The numbers on the meter are measuring large amounts of water, and it's difficult to spot a small persistent leak (unless you turn off the indoor stopcock and go on holidayfor a week). So if there is a bubble, it's better at showing small movement. Your meter is not the same design I'm used to. It doesn't seem to have a shaft or T-handle for the built-in stopcock, unless that's under the ?slices of bread? If there is a bubble, on ours, it would be in the middle of the glass window.

Yes, there is often water at the bottom of a meter pit, they can fill up with rainwater. If you have a wetvac you could suck it dry and see (in dry weather) if it starts filling up again with clean water. mud on top of the dial suggests that the water level has previously been at or above that height.

I've seen those pavement drains before, round here they have an iron liner, tilted slightly down towards the road, and a gulley or entry point for the downpipe against the wall of the building. I believe they can get choked. My BiL had one that was completely blocked and his house suffered long-term wet at the corner where the downpipe went into the ground. He raked it out and jetted it, I think.
 
That's not entirely correct, the last black digit of the water meter represents 1 m^3 of water (1000 litres), so the unit (in red) represents 1 litre; we have been away for 72 hours and the meter hasn't even moved half a position (took a picture before and now), so of there is a leak down from the meter onwards, it must be 200 ml or less per 3 days, thus very negligible. If we will be away for longer in the future, I will take other snapshots to exclude a leak with the utmost certainty.

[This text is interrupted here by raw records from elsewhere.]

-- ==== Sys2Proof/Laws/Operations.lean ====
section
/-! SUPPORT. What each operation keeps (see Sys2Proof.Laws.Keeps): one lemma per operation, which names the mask of the parts
it may change. -/
namespace Sys2Proof.Machine
open Sys2Proof

@[simp ↓] theorem stateChanged_keeps {msk : Nat} {s0 s : State} (hk : Keeps msk s0 s) (hw : 64 &&& msk = 64) : Keeps msk s0 s.stateChanged := by
  refine keeps_lift hk hw ?_
  unfold State.stateChanged
  simp (maxDischargeDepth := 99)

@[simp ↓] theorem closeMast_keeps {msk : Nat} {s0 s : State} (m : Mast) (hk : Keeps msk s0 s) (hw : 96 &&& msk = 96) : Keeps msk s0 (s.closeMast m) := by
  refine keeps_lift hk hw ?_
  unfold State.closeMast
  simp (maxDischargeDepth := 99)

@[simp ↓] theorem setTst_keeps {msk : Nat} {s0 s : State} (m : Mast) (st : TandemSt) (hk : Keeps msk s0 s) (hw : 352 &&& msk = 352) : Keeps msk s0 (s.setTst m st) := by
  refine keeps_lift hk hw ?_
  unfold State.setTst
  (repeat' split) <;> simp (maxDischargeDepth := 99)

@[simp ↓] theorem setAlive_keeps {msk : Nat} {s0 s : State} (m : Mast) (v : Bool) (hk : Keeps msk s0 s) (hw : 256 &&& msk = 256) : Keeps msk s0 (s.setAlive m v) := by
  refine keeps_lift hk hw ?_
  unfold State.setAlive
  simp (maxDischargeDepth := 99)

@[simp ↓] theorem dropSched_keeps {msk : Nat} {s0 s : State} (c : SchedCmd) (st : Nat) (hk : Keeps msk s0 s) (hw : 96 &&& msk = 96) : Keeps msk s0 (s.dropSched c st) := by
  refine keeps_lift hk hw ?_
  unfold State.dropSched
  simp (maxDischargeDepth := 99)

@[simp ↓] theorem switchedOver_keeps {msk : Nat} {s0 s : State} (m : Mast) (cause source : Nat) (hk : Keeps msk s0 s) (hw : 352 &&& msk = 352) : Keeps msk s0 (s.switchedOver m cause source) := by
  refine keeps_lift hk hw ?_
  unfold State.switchedOver
  simp (maxDischargeDepth := 99)

@[simp ↓] theorem yieldRole_keeps {msk : Nat} {s0 s : State} (m : Mast) (planned : Bool) (source : Nat) (hk : Keeps msk s0 s) (hw : 256 &&& msk = 256) : Keeps msk s0 (s.yieldRole m planned source) := by
  refine keeps_lift hk hw ?_
  unfold State.yieldRole
  simp (maxDischargeDepth := 99)

@[simp ↓] theorem keepRole_keeps {msk : Nat} {s0 s : State} (m : Mast) (hk : Keeps msk s0 s) (hw : 256 &&& msk = 256) : Keeps msk s0 (s.keepRole m) := by
  refine keeps_lift hk hw ?_
  unfold State.keepRole
  simp (maxDischargeDepth := 99)

@[simp ↓] theorem flag_keeps {msk : Nat} {s0 s : State} (m : Mast) (k : FlagKind) (step window : Nat) (hk : Keeps msk s0 s) (hw : 256 &&& msk = 256) : Keeps msk s0 (s.flag m k step window) := by
  refine keeps_lift hk hw ?_
  unfold State.flag
  simp (maxDischargeDepth := 99)

@[simp ↓] theorem enterMode_keeps {msk : Nat} {s0 s : State} (mode base : Mode) (cause : Nat) (hk : Keeps msk s0 s) (hw : 224 &&& msk = 224) : Keeps msk s0 (s.enterMode mode base cause) := by
  refine keeps_lift hk hw ?_
  unfold State.enterMode
  simp (maxDischargeDepth := 99)

@[simp ↓] theorem recordReset_keeps {msk : Nat} {s0 s : State} (cause mast : Nat) (hk : Keeps msk s0 s) (hw : 128 &&& msk = 128) : Keeps msk s0 (s.recordReset cause mast) := by
  refine keeps_lift hk hw ?_
  unfold State.recordReset
  simp (maxDischargeDepth := 99)

@[simp ↓] theorem flagLate_keeps {msk : Nat} {s0 s : State} (m : Mast) (k : Nat) (hk : Keeps msk s0 s) (hw : 256 &&& msk = 256) : Keeps msk s0 (s.flagLate m k) := by
  refine keeps_lift hk hw ?_
  unfold State.flagLate
  simp (maxDischargeDepth := 99)

@[simp ↓] theorem flagFollower_keeps {msk : Nat} {s0 s : State} (k : Nat) (hk : Keeps msk s0 s) (hw : 256 &&& msk = 256) : Keeps msk s0 (s.flagFollower k) := by
  refine keeps_lift hk hw ?_
  unfold State.flagFollower
  (repeat' split) <;> simp (maxDischargeDepth := 99)

@[simp ↓] theorem wipeMast_keeps {msk : Nat} {s0 s : State} (m : Mast) (hk : Keeps msk s0 s) (hw : 83869824 &&& msk = 83869824) : Keeps msk s0 (s.wipeMast m) := by
  refine keeps_lift hk hw ?_
  have h : MemKeeps s.mem (s.mem.set m (s.mem.get m).mastReset) := MemKeeps_set m (fun _ => by
    simp [banksWf, MemMast.wf, MemMast.mastReset, ScratchBank.reset, cellsWf, Assoc.rising, List.all_eq_true])
  unfold State.wipeMast
  simp (maxDischargeDepth := 99) [h]

@[simp ↓] theorem wipePackage_keeps {msk : Nat} {s0 s : State} (powerOn : Bool) (hk : Keeps msk s0 s) (hw : 268427392 &&& msk = 268427392) : Keeps msk s0 (s.wipePackage powerOn) := by
  refine keeps_lift hk hw ?_
  unfold State.wipePackage
  have h : ∀ x : Both MemMast, MemKeeps x (x.map MemMast.powerOn) :=
    fun x => MemKeeps_map _ (fun y _ => by
      simp [banksWf, MemMast.wf, MemMast.powerOn, MemMast.reset, ScratchBank.reset, cellsWf, Assoc.rising, List.all_eq_true])
  split <;> simp (maxDischargeDepth := 99) [h]

@[simp ↓] theorem gateForLockout_keeps {msk : Nat} {s0 s : State} (hk : Keeps msk s0 s) (hw : 241295424 &&& msk = 241295424) : Keeps msk s0 s.gateForLockout := by
  refine keeps_lift hk hw ?_
  have h : MemKeeps s.mem (s.mem.map (fun x => { x with banks := x.banks.map (fun b => { b with data := [] }), march := [] })) :=
    MemKeeps_map _ (fun y hy => banksWf_of_data (fun b => { b with data := [] }) rfl (fun b _ => by simp [cellsWf, Assoc.rising]) hy)
  unfold State.gateForLockout
  simp (maxDischargeDepth := 99) [h]

@[simp ↓] theorem queueReport_keeps {msk : Nat} {s0 s : State} (m : Mast) (r : QueuedReport) (hk : Keeps msk s0 s) (hw : 1536 &&& msk = 1536) : Keeps msk s0 (s.queueReport m r) := by
  refine keeps_lift hk hw ?_
  unfold State.queueReport
  simp (maxDischargeDepth := 99)

@[simp ↓] theorem faultEvent_keeps {msk : Nat} {s0 s : State} (m : Mast) (r : QueuedReport) (id : Nat) (hk : Keeps msk s0 s) (hw : 96 &&& msk = 96) : Keeps msk s0 (s.faultEvent m r id) := by
  refine keeps_lift hk hw ?_
  unfold State.faultEvent
  simp (maxDischargeDepth := 99)

@[simp ↓] theorem writeEntry_keeps {msk : Nat} {s0 s : State} (m : Mast) (r : QueuedReport) (hk : Keeps msk s0 s) (hw : 1632 &&& msk = 1632) : Keeps msk s0 (s.writeEntry m r) := by
  refine keeps_lift hk hw ?_
  unfold State.writeEntry
  dsimp only
  (repeat' split) <;> simp (maxDischargeDepth := 99)

@[simp ↓] theorem logWrite_keeps {msk : Nat} {s0 s : State} (m : Mast) (hk : Keeps msk s0 s) (hw : 1632 &&& msk = 1632) : Keeps msk s0 (s.logWrite m) := by
  refine keeps_lift hk hw ?_
  unfold State.logWrite
  (repeat' split) <;> simp (maxDischargeDepth := 99)

@[simp ↓] theorem closeBurst_keeps {msk : Nat} {s0 s : State} (m : Mast) (src : Nat) (hk : Keeps msk s0 s) (hw : 1536 &&& msk = 1536) : Keeps msk s0 (s.closeBurst m src) := by
  refine keeps_lift hk hw ?_
  unfold State.closeBurst
  (repeat' split) <;> simp (maxDischargeDepth := 99)

@[simp ↓] theorem flushLog_keeps {msk : Nat} {s0 s : State} (m : Mast) (hk : Keeps msk s0 s) (hw : 1632 &&& msk = 1632) : Keeps msk s0 (s.flushLog m) := by
  refine keeps_lift hk hw ?_
  unfold State.flushLog
  exact keeps_foldl _ _ (keeps_foldl _ _ (keeps_refl _ _) (fun t y => by simp (maxDischargeDepth := 99))) (fun t y => by simp (maxDischargeDepth := 99))

@[simp ↓] theorem logOnly_keeps {msk : Nat} {s0 s : State} (m : Mast) (src level site : Nat) (hk : Keeps msk s0 s) (hw : 1536 &&& msk = 1536) : Keeps msk s0 (s.logOnly m src level site) := by
  refine keeps_lift hk hw ?_
  unfold State.logOnly
  simp (maxDischargeDepth := 99)

@[simp ↓] theorem wipeRows_keeps {msk : Nat} {s0 s : State} (m : Mast) (wiped : Nat → Bool) (hk : Keeps msk s0 s) (hw : 1536 &&& msk = 1536) : Keeps msk s0 (s.wipeRows m wiped) := by
  refine keeps_lift hk hw ?_
  unfold State.wipeRows
  simp (maxDischargeDepth := 99)

@[simp ↓] theorem abortMarchesOf_keeps {msk : Nat} {s0 s : State} (kind : March → Bool) (hk : Keeps msk s0 s) (hw : 4194400 &&& msk = 4194400) : Keeps msk s0 (s.abortMarchesOf kind) := by
  refine keeps_lift hk hw ?_
  have h : MemKeeps s.mem (s.mem.map (fun x => { x with march := x.march.filter (fun y => !kind y) })) :=
    MemKeeps_map _ (fun y hy => by rw [banksWf_of_banks]; exact hy; rfl)
  unfold State.abortMarchesOf
  exact keeps_foldl _ _ (by simp (maxDischargeDepth := 99) [h]) (fun t y => by simp (maxDischargeDepth := 99))

@[simp ↓] theorem abortMarches_keeps {msk : Nat} {s0 s : State} (hk : Keeps msk s0 s) (hw : 4194400 &&& msk = 4194400) : Keeps msk s0 s.abortMarches := by
  refine keeps_lift hk hw ?_
  unfold State.abortMarches
  simp (maxDischargeDepth := 99)

@[simp ↓] theorem resetMast_keeps {msk : Nat} {s0 s : State} (m : Mast) (kind : Nat) (hk : Keeps msk s0 s) (hw : 83871712 &&& msk = 83871712) : Keeps msk s0 (s.resetMast m kind) := by
  refine keeps_lift hk hw ?_
  unfold State.resetMast
  simp (maxDischargeDepth := 99)

@[simp ↓] theorem awaitCool_keeps {msk : Nat} {s0 s : State} (m : Mast) (kind : Nat) (hk : Keeps msk s0 s) (hw : 480 &&& msk = 480) : Keeps msk s0 (s.awaitCool m kind) := by
  refine keeps_lift hk hw ?_
  unfold State.awaitCool
  simp (maxDischargeDepth := 99)

@[simp ↓] theorem mastReset_keeps {msk : Nat} {s0 s : State} (m : Mast) (kind : Nat) (hk : Keeps msk s0 s) (hw : 83871712 &&& msk = 83871712) : Keeps msk s0 (s.mastReset m kind) := by
  refine keeps_lift hk hw ?_
  unfold State.mastReset
  simp (maxDischargeDepth := 99)

@[simp ↓] theorem packageReset_keeps {msk : Nat} {s0 s : State} (kind : Nat) (powerOn : Bool) (hk : Keeps msk s0 s) (hw : 268435424 &&& msk = 268435424) : Keeps msk s0 (s.packageReset kind powerOn) := by
  refine keeps_lift hk hw ?_
  have h : ∀ x : Halyard, HalKeeps x { x with seats := x.seats.map SeatState.restart, sessions := [], sched := [], loads := [], rampDefault := 5, rampDefaults := [] } :=
    fun x => HalKeeps_map SeatState.restart rfl (by simp) (fun st => by simp [SeatState.restart])
  unfold State.packageReset
  simp (maxDischargeDepth := 99) [h]

@[simp ↓] theorem lockout_keeps {msk : Nat} {s0 s : State} (source : Nat) (tamper : Bool) (hk : Keeps msk s0 s) (hw : 241297376 &&& msk = 241297376) : Keeps msk s0 (s.lockout source tamper) := by
  refine keeps_lift hk hw ?_
  unfold State.lockout
  simp (maxDischargeDepth := 99)

@[simp ↓] theorem noCaptain_keeps {msk : Nat} {s0 s : State} (hk : Keeps msk s0 s) (hw : 241297376 &&& msk = 241297376) : Keeps msk s0 s.noCaptain := by
  refine keeps_lift hk hw ?_
  unfold State.noCaptain
  simp (maxDischargeDepth := 99)

@[simp ↓] theorem settleLead_keeps {msk : Nat} {s0 s : State} (hk : Keeps msk s0 s) (hw : 241297376 &&& msk = 241297376) : Keeps msk s0 s.settleLead := by
  refine keeps_lift hk hw ?_
  unfold State.settleLead
  (repeat' split) <;> simp (maxDischargeDepth := 99)

@[simp ↓] theorem takeOut_keeps {msk : Nat} {s0 s : State} (m : Mast) (source resetKind : Nat) (hk : Keeps msk s0 s) (hw : 251652064 &&& msk = 251652064) : Keeps msk s0 (s.takeOut m source resetKind) := by
  refine keeps_lift hk hw ?_
  unfold State.takeOut
  dsimp only
  (repeat' split) <;> simp (maxDischargeDepth := 99)

@[simp ↓] theorem startTest_keeps {msk : Nat} {s0 s : State} (m : Mast) (src site : Nat) (hk : Keeps msk s0 s) (hw : 1536 &&& msk = 1536) : Keeps msk s0 (s.startTest m src site) := by
  refine keeps_lift hk hw ?_
  unfold State.startTest
  simp (maxDischargeDepth := 99)

@[simp ↓] theorem coalesce_keeps {msk : Nat} {s0 s : State} (own : Mast) (src site level step : Nat) (b : Burst) (hk : Keeps msk s0 s) (hw : 1536 &&& msk = 1536) : Keeps msk s0 (s.coalesce own src site level step b) := by
  refine keeps_lift hk hw ?_
  unfold State.coalesce
  simp (maxDischargeDepth := 99)

@[simp ↓] theorem openBurst_keeps {msk : Nat} {s0 s : State} (own : Mast) (src site level : Nat) (esc : Bool) (i : ReportInfo) (hk : Keeps msk s0 s) (hw : 1536 &&& msk = 1536) : Keeps msk s0 (s.openBurst own src site level esc i) := by
  refine keeps_lift hk hw ?_
  unfold State.openBurst
  simp (maxDischargeDepth := 99)

@[simp ↓] theorem collect_keeps {msk : Nat} {s0 s : State} (own : Mast) (src site level : Nat) (esc : Bool) (i : ReportInfo) (hk : Keeps msk s0 s) (hw : 1536 &&& msk = 1536) : Keeps msk s0 (s.collect own src site level esc i) := by
  refine keeps_lift hk hw ?_
  unfold State.collect
  (repeat' split) <;> simp (maxDischargeDepth := 99)

@[simp ↓] theorem react_keeps {msk : Nat} {s0 s : State} (m : Mast) (src level : Nat) (hk : Keeps msk s0 s) (hw : 251652064 &&& msk = 251652064) : Keeps msk s0 (s.react m src level) := by
  refine keeps_lift hk hw ?_
  unfold State.react
  simp (maxDischargeDepth := 99)

@[simp ↓] theorem reportCore_keeps {msk : Nat} {s0 s : State} (m : Mast) (src site : Nat) (i : ReportInfo) (hk : Keeps msk s0 s) (hw : 251652064 &&& msk = 251652064) : Keeps msk s0 (s.reportCore m src site i) := by
  refine keeps_lift hk hw ?_
  unfold State.reportCore
  (repeat' split) <;> simp (maxDischargeDepth := 99)

@[simp ↓] theorem repairReport_keeps {msk : Nat} {s0 s : State} (m : Mast) (src site : Nat) (capacity : Bool) (hk : Keeps msk s0 s) (hw : 251652064 &&& msk = 251652064) : Keeps msk s0 (s.repairReport m src site capacity) := by
  refine keeps_lift hk hw ?_
  unfold State.repairReport
  simp (maxDischargeDepth := 99)

@[simp ↓] theorem clusterOut_keeps {msk : Nat} {s0 s : State} (m : Mast) (c : Nat) (hk : Keeps msk s0 s) (hw : 251652064 &&& msk = 251652064) : Keeps msk s0 (s.clusterOut m c) := by
  refine keeps_lift hk hw ?_
  unfold State.clusterOut
  simp (maxDischargeDepth := 99)

@[simp ↓] theorem unitFailed_keeps {msk : Nat} {s0 s : State} (m : Mast) (site : Nat) (hk : Keeps msk s0 s) (hw : 251652064 &&& msk = 251652064) : Keeps msk s0 (s.unitFailed m site) := by
  refine keeps_lift hk hw ?_
  unfold State.unitFailed
  simp (maxDischargeDepth := 99)

@[simp ↓] theorem outputsGone_keeps {msk : Nat} {s0 s : State} (m : Mast) (outs : List Nat) (hk : Keeps msk s0 s) (hw : 65536 &&& msk = 65536) : Keeps msk s0 (s.outputsGone m outs) := by
  refine keeps_lift hk hw ?_
  unfold State.outputsGone
  simp (maxDischargeDepth := 99)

Actually when we left in the morning, the water meter tip was already empty, it hadn't rained the whole night so it suggests it is indeed rainwater - coming from the surrounding soil?
Regardless of the above, the focus is now on that pavement drain ( the initial bit is not line; anyway on Saturday I will start a massive dig-up of the front garden, hoping to find that there is indeed an old downpipe connected to that pavement hole, which terminates into some sort of open gully and that would explain why we have so much water accumulating in our front garden.

Interestingly the other night, before leaving home, I started digging in the incriminated corner of the house (top right in my floorplan sketch, coinciding with the downpipe / potential old buried broken downpipe).
After a bit of digging, I had a wee, wee stream of water coming off the sleeper walls into the subsoil of the floor void. Also, the soil is extremely hard in that corner.
https://streamable.com/z379i
The stream can be "seen" if attention is paid at how the water whirl in the puddle.

To benchmark, I started digging in the bay window, much softer soil, I could dig much deeper and yet I could not find any water as such (even though the soil was saturated).
Gives an extra +1 to the assumption that there is an open/broken pipe channelling all that rainwater from the street down in our garden.

I am really hopeful that Saturday I will get answers at last!